Beginning with SUN-1, it has been and continue to be quite
successful in building high-performance UNIX-based
computer system.
Diagrams and Figures provided:
Platforms Documented:
Contact Address:
Sun Microsystems Inc.
901 San Antonio Rd,
Palo Alto, CA 94303 USA.
The
HPC Division
See Also:
The company's
homepage.
Enterprise 10000
Overview of Platform
Enterprise servers (including the 10000) are based on symmetric
multiprocessing (SMP) architectures. It is essentially a
bus-based design with modified architecture allowing for an
increase in bandwidth. One modification to increase data bandwidth
is to make the data bus wider. The other modification is the
use of multiple buses including address buses. With this design,
the Enterprise 10000 combines the use of multiple address buses
and data crossbars to deal with the issue of scalability.
Compute Hardware
Summary of the main hardware features:
- Each 4 CPUs running at about 336 MHz are placed on a board along
with 4 banks of memory (each is up to 1 GB), and two independent SBUS
I/O buses.
- 16 of these boards are connected by 16 x 16 data crossbar with
paths 144 bits wide as well as 4 address buses associated with
the 4 banks on each board.
- Collectively, this provides about 12.6 GB/s of data bandwidth
and a relatively high snoop rate of 250 MHz.

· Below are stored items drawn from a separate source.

@[simp] theorem sweepFailed_frame (e : Env) (x : LoopEntry) (l : Loop) (r : Rt) :
    (sweepFailed e x l r).ring = r.ring ∧ (sweepFailed e x l r).mode = r.mode ∧ (sweepFailed e x l r).groups =
    r.groups ∧ (sweepFailed e x l r).monitor = r.monitor ∧ (sweepFailed e x l r).lamp = r.lamp ∧ (sweepFailed e
    x l r).stage = r.stage ∧ (sweepFailed e x l r).demand.active = r.demand.active ∧ (sweepFailed e x l r).trams
    = r.trams ∧ (sweepFailed e x l r).priority = r.priority ∧ (sweepFailed e x l r).notices = r.notices := by
  simp [sweepFailed]


@[simp] theorem sweepFrom_frame (e : Env) (x : LoopEntry) (l : Loop) (k : Nat) (r : Rt) :
    (sweepFrom e x l k r).ring.head = r.ring.head ∧ (sweepFrom e x l k r).ring.field = r.ring.field ∧ (sweepFrom
    e x l k r).ring.replies = r.ring.replies ∧ (sweepFrom e x l k r).ring.aspects = r.ring.aspects ∧ (sweepFrom
    e x l k r).ring.crcFlag = r.ring.crcFlag ∧ (sweepFrom e x l k r).mode = r.mode ∧ (sweepFrom e x l k
    r).groups = r.groups ∧ (sweepFrom e x l k r).monitor = r.monitor ∧ (sweepFrom e x l k r).lamp = r.lamp ∧
    (sweepFrom e x l k r).stage = r.stage ∧ (sweepFrom e x l k r).demand.active = r.demand.active ∧ (sweepFrom e
    x l k r).trams = r.trams ∧ (sweepFrom e x l k r).priority = r.priority ∧ (sweepFrom e x l k r).notices =
    r.notices := by
  simp only [sweepFrom]
  (repeat' split) <;> simp


@[simp] theorem beginSweep_frame (e : Env) (x : LoopEntry) (l : Loop) (r : Rt) :
    (beginSweep e x l r).ring.head = r.ring.head ∧ (beginSweep e x l r).ring.field = r.ring.field ∧ (beginSweep
    e x l r).ring.replies = r.ring.replies ∧ (beginSweep e x l r).ring.aspects = r.ring.aspects ∧ (beginSweep e
    x l r).ring.crcFlag = r.ring.crcFlag ∧ (beginSweep e x l r).mode = r.mode ∧ (beginSweep e x l r).groups =
    r.groups ∧ (beginSweep e x l r).monitor = r.monitor ∧ (beginSweep e x l r).lamp = r.lamp ∧ (beginSweep e x l
    r).stage = r.stage ∧ (beginSweep e x l r).demand.active = r.demand.active ∧ (beginSweep e x l r).trams =
    r.trams ∧ (beginSweep e x l r).priority = r.priority ∧ (beginSweep e x l r).notices = r.notices := by
  simp [beginSweep]


@[simp] theorem kickCard_frame (e : Env) (addr : Byte) (n : Nat) (r : Rt) :
    (kickCard e addr n r).ring.head = r.ring.head ∧ (kickCard e addr n r).ring.field = r.ring.field ∧ (kickCard
    e addr n r).ring.replies = r.ring.replies ∧ (kickCard e addr n r).ring.aspects = r.ring.aspects ∧ (kickCard
    e addr n r).ring.crcFlag = r.ring.crcFlag ∧ (kickCard e addr n r).mode = r.mode ∧ (kickCard e addr n
    r).groups = r.groups ∧ (kickCard e addr n r).monitor = r.monitor ∧ (kickCard e addr n r).lamp = r.lamp ∧
    (kickCard e addr n r).stage = r.stage ∧ (kickCard e addr n r).demand.active = r.demand.active ∧ (kickCard e
    addr n r).trams = r.trams ∧ (kickCard e addr n r).priority = r.priority ∧ (kickCard e addr n r).notices =
    r.notices := by
  induction n generalizing r with
  | zero => simp [kickCard]
  | succ n ih => simp only [kickCard]; (repeat' split) <;> simp [ih]


@[simp] theorem kick_frame (e : Env) (addr : Byte) (r : Rt) :
    (kick e addr r).ring.head = r.ring.head ∧ (kick e addr r).ring.field = r.ring.field ∧ (kick e addr
    r).ring.replies = r.ring.replies ∧ (kick e addr r).ring.aspects = r.ring.aspects ∧ (kick e addr
    r).ring.crcFlag = r.ring.crcFlag ∧ (kick e addr r).mode = r.mode ∧ (kick e addr r).groups = r.groups ∧ (kick
    e addr r).monitor = r.monitor ∧ (kick e addr r).lamp = r.lamp ∧ (kick e addr r).stage = r.stage ∧ (kick e
    addr r).demand.active = r.demand.active ∧ (kick e addr r).trams = r.trams ∧ (kick e addr r).priority =
    r.priority ∧ (kick e addr r).notices = r.notices := by
  simp [kick]


@[simp] theorem invalidSample_frame (e : Env) (l : Loop) (s : Sample) (r : Rt) :
    (invalidSample e l s r).ring = r.ring ∧ (invalidSample e l s r).mode = r.mode ∧ (invalidSample e l s
    r).groups = r.groups ∧ (invalidSample e l s r).monitor = r.monitor ∧ (invalidSample e l s r).lamp = r.lamp ∧
    (invalidSample e l s r).stage = r.stage ∧ (invalidSample e l s r).loops.cards = r.loops.cards ∧
    (invalidSample e l s r).demand.active = r.demand.active ∧ (invalidSample e l s r).trams = r.trams ∧
    (invalidSample e l s r).priority = r.priority ∧ (invalidSample e l s r).notices = r.notices := by
  simp only [invalidSample]
  (repeat' split) <;> simp


@[simp] theorem enterClear_frame (e : Env) (l : Loop) (r : Rt) :
    (enterClear e l r).ring = r.ring ∧ (enterClear e l r).mode = r.mode ∧ (enterClear e l r).groups = r.groups ∧
    (enterClear e l r).monitor = r.monitor ∧ (enterClear e l r).lamp = r.lamp ∧ (enterClear e l r).stage =
    r.stage ∧ (enterClear e l r).loops.cards = r.loops.cards ∧ (enterClear e l r).demand.active =
    r.demand.active ∧ (enterClear e l r).trams = r.trams ∧ (enterClear e l r).priority = r.priority ∧
    (enterClear e l r).report.record = r.report.record ∧ (enterClear e l r).notices = r.notices := by
  simp [enterClear]


@[simp] theorem enterOccupied_frame (e : Env) (l : Loop) (r : Rt) :
    (enterOccupied e l r).ring = r.ring ∧ (enterOccupied e l r).mode = r.mode ∧ (enterOccupied e l r).groups =
    r.groups ∧ (enterOccupied e l r).monitor = r.monitor ∧ (enterOccupied e l r).lamp = r.lamp ∧ (enterOccupied
    e l r).stage = r.stage ∧ (enterOccupied e l r).loops.cards = r.loops.cards ∧ (enterOccupied e l
    r).demand.active = r.demand.active ∧ (enterOccupied e l r).trams = r.trams ∧ (enterOccupied e l r).priority
    = r.priority ∧ (enterOccupied e l r).report.record = r.report.record ∧ (enterOccupied e l r).notices =
    r.notices := by
  simp [enterOccupied]


@[simp] theorem settlingSample_frame (e : Env) (l : Loop) (bf : Nat) (s : Sample) (r : Rt) :
    (settlingSample e l bf s r).ring = r.ring ∧ (settlingSample e l bf s r).mode = r.mode ∧ (settlingSample e l
    bf s r).groups = r.groups ∧ (settlingSample e l bf s r).monitor = r.monitor ∧ (settlingSample e l bf s
    r).lamp = r.lamp ∧ (settlingSample e l bf s r).stage = r.stage ∧ (settlingSample e l bf s r).loops.cards =
    r.loops.cards ∧ (settlingSample e l bf s r).demand.active = r.demand.active ∧ (settlingSample e l bf s
    r).trams = r.trams ∧ (settlingSample e l bf s r).priority = r.priority ∧ (settlingSample e l bf s
    r).report.record = r.report.record ∧ (settlingSample e l bf s r).notices = r.notices := by
  simp only [settlingSample]
  (repeat' split) <;> simp


@[simp] theorem clearSample_frame (e : Env) (l : Loop) (x : LoopEntry) (bf : Nat) (d : Int) (s : Sample) (r : Rt) :
    (clearSample e l x bf d s r).ring = r.ring ∧ (clearSample e l x bf d s r).mode = r.mode ∧ (clearSample e l x
    bf d s r).groups = r.groups ∧ (clearSample e l x bf d s r).monitor = r.monitor ∧ (clearSample e l x bf d s
    r).lamp = r.lamp ∧ (clearSample e l x bf d s r).stage = r.stage ∧ (clearSample e l x bf d s r).loops.cards =
    r.loops.cards ∧ (clearSample e l x bf d s r).demand.active = r.demand.active ∧ (clearSample e l x bf d s
    r).trams = r.trams ∧ (clearSample e l x bf d s r).priority = r.priority ∧ (clearSample e l x bf d s
    r).report.record = r.report.record ∧ (clearSample e l x bf d s r).notices = r.notices := by
  simp only [clearSample]
  (repeat' split) <;> simp


@[simp] theorem occupiedJudged_frame (e : Env) (l : Loop) (x : LoopEntry) (d : Int) (s : Sample) (r : Rt) :
    (occupiedJudged e l x d s r).ring = r.ring ∧ (occupiedJudged e l x d s r).mode = r.mode ∧ (occupiedJudged e
    l x d s r).groups = r.groups ∧ (occupiedJudged e l x d s r).monitor = r.monitor ∧ (occupiedJudged e l x d s
    r).lamp = r.lamp ∧ (occupiedJudged e l x d s r).stage = r.stage ∧ (occupiedJudged e l x d s r).loops.cards =
    r.loops.cards ∧ (occupiedJudged e l x d s r).demand.active = r.demand.active ∧ (occupiedJudged e l x d s
    r).trams = r.trams ∧ (occupiedJudged e l x d s r).priority = r.priority ∧ (occupiedJudged e l x d s
    r).report.record = r.report.record ∧ (occupiedJudged e l x d s r).notices = r.notices := by
  simp only [occupiedJudged]
  (repeat' split) <;> simp


@[simp] theorem judgeSample_frame (e : Env) (l : Loop) (x : LoopEntry) (s : Sample) (r : Rt) :
    (judgeSample e l x s r).ring = r.ring ∧ (judgeSample e l x s r).mode = r.mode ∧ (judgeSample e l x s
    r).groups = r.groups ∧ (judgeSample e l x s r).monitor = r.monitor ∧ (judgeSample e l x s r).lamp = r.lamp ∧
    (judgeSample e l x s r).stage = r.stage ∧ (judgeSample e l x s r).loops.cards = r.loops.cards ∧ (judgeSample
    e l x s r).demand.active = r.demand.active ∧ (judgeSample e l x s r).trams = r.trams ∧ (judgeSample e l x s
    r).priority = r.priority ∧ (judgeSample e l x s r).notices = r.notices := by
  simp only [judgeSample]
  (repeat' split) <;> simp


@[simp] theorem sweepSample_frame (e : Env) (l : Loop) (x : LoopEntry) (s : Sample) (r : Rt) :
    (sweepSample e l x s r).ring.head = r.ring.head ∧ (sweepSample e l x s r).ring.field = r.ring.field ∧
    (sweepSample e l x s r).ring.replies = r.ring.replies ∧ (sweepSample e l x s r).ring.aspects =
    r.ring.aspects ∧ (sweepSample e l x s r).ring.crcFlag = r.ring.crcFlag ∧ (sweepSample e l x s r).mode =
    r.mode ∧ (sweepSample e l x s r).groups = r.groups ∧ (sweepSample e l x s r).monitor = r.monitor ∧
    (sweepSample e l x s r).lamp = r.lamp ∧ (sweepSample e l x s r).stage = r.stage ∧ (sweepSample e l x s
    r).demand.active = r.demand.active ∧ (sweepSample e l x s r).trams = r.trams ∧ (sweepSample e l x s
    r).priority = r.priority ∧ (sweepSample e l x s r).notices = r.notices := by
  simp only [sweepSample]
  (repeat' split) <;> simp


@[simp] theorem faultSample_frame (e : Env) (l : Loop) (x : LoopEntry) (s : Sample) (r : Rt) :
    (faultSample e l x s r).ring.head = r.ring.head ∧ (faultSample e l x s r).ring.field = r.ring.field ∧
    (faultSample e l x s r).ring.replies = r.ring.replies ∧ (faultSample e l x s r).ring.aspects =
    r.ring.aspects ∧ (faultSample e l x s r).ring.crcFlag = r.ring.crcFlag ∧ (faultSample e l x s r).mode =
    r.mode ∧ (faultSample e l x s r).groups = r.groups ∧ (faultSample e l x s r).monitor = r.monitor ∧
    (faultSample e l x s r).lamp = r.lamp ∧ (faultSample e l x s r).stage = r.stage ∧ (faultSample e l x s
    r).demand.active = r.demand.active ∧ (faultSample e l x s r).trams = r.trams ∧ (faultSample e l x s
    r).priority = r.priority ∧ (faultSample e l x s r).notices = r.notices := by
  simp only [faultSample, recoverySample]
  (repeat' split) <;> simp


@[simp] theorem loopSample_frame (e : Env) (l : Loop) (x : LoopEntry) (s : Sample) (r : Rt) :
    (loopSample e l x s r).ring.head = r.ring.head ∧ (loopSample e l x s r).ring.field = r.ring.field ∧
    (loopSample e l x s r).ring.replies = r.ring.replies ∧ (loopSample e l x s r).ring.aspects = r.ring.aspects
    ∧ (loopSample e l x s r).ring.crcFlag = r.ring.crcFlag ∧ (loopSample e l x s r).mode = r.mode ∧ (loopSample
    e l x s r).groups = r.groups ∧ (loopSample e l x s r).monitor = r.monitor ∧ (loopSample e l x s r).lamp =
    r.lamp ∧ (loopSample e l x s r).stage = r.stage ∧ (loopSample e l x s r).demand.active = r.demand.active ∧
    (loopSample e l x s r).trams = r.trams ∧ (loopSample e l x s r).priority = r.priority ∧ (loopSample e l x s
    r).notices = r.notices := by
  simp only [loopSample]
  (repeat' split) <;> simp


@[simp] theorem endSilence_frame (e : Env) (addr : Byte) (r : Rt) :
    (endSilence e addr r).ring.head = r.ring.head ∧ (endSilence e addr r).ring.field = r.ring.field ∧
    (endSilence e addr r).ring.replies = r.ring.replies ∧ (endSilence e addr r).ring.aspects = r.ring.aspects ∧
    (endSilence e addr r).ring.crcFlag = r.ring.crcFlag ∧ (endSilence e addr r).mode = r.mode ∧ (endSilence e
    addr r).groups = r.groups ∧ (endSilence e addr r).monitor = r.monitor ∧ (endSilence e addr r).lamp = r.lamp
    ∧ (endSilence e addr r).stage = r.stage ∧ (endSilence e addr r).demand.active = r.demand.active ∧
    (endSilence e addr r).trams = r.trams ∧ (endSilence e addr r).priority = r.priority ∧ (endSilence e addr
    r).notices = r.notices := by
  simp only [endSilence]
  generalize hy : List.foldl _ _ _ = y
  have h : y.ring.head = r.ring.head ∧ y.ring.field = r.ring.field ∧ y.ring.replies = r.ring.replies ∧ y.ring.aspects = r.ring.aspects ∧ y.ring.crcFlag = r.ring.crcFlag ∧ y.mode = r.mode ∧ y.groups = r.groups ∧ y.monitor = r.monitor ∧ y.lamp = r.lamp ∧ y.stage = r.stage ∧ y.demand.active = r.demand.active ∧ y.trams = r.trams ∧ y.priority = r.priority ∧ y.notices = r.notices := by
    subst hy
    refine foldl_inv (fun x => x.ring.head = r.ring.head ∧ x.ring.field = r.ring.field ∧ x.ring.replies = r.ring.replies ∧ x.ring.aspects = r.ring.aspects ∧ x.ring.crcFlag = r.ring.crcFlag ∧ x.mode = r.mode ∧ x.groups = r.groups ∧ x.monitor = r.monitor ∧ x.lamp = r.lamp ∧ x.stage = r.stage ∧ x.demand.active = r.demand.active ∧ x.trams = r.trams ∧ x.priority = r.priority ∧ x.notices = r.notices) _ (fun x a hx => ?_) _ _ ?_
    · revert hx; (repeat' split) <;> simp <;> intros <;> simp_all
    · (repeat' split) <;> simp
  revert h; (repeat' split) <;> simp <;> intros <;> simp_all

Here are the overall Enterprise 10000 specifications (according to the
manufacturer):
- Processor
- Number of processors range from 4 up tp 64.
- The architecture is superscalar SPARC version 9, UltraSPARC
processors.
- Cache per processor: primary cache of 16KB instruction and 16KB
data on the chip. 4MB of secondary external cache.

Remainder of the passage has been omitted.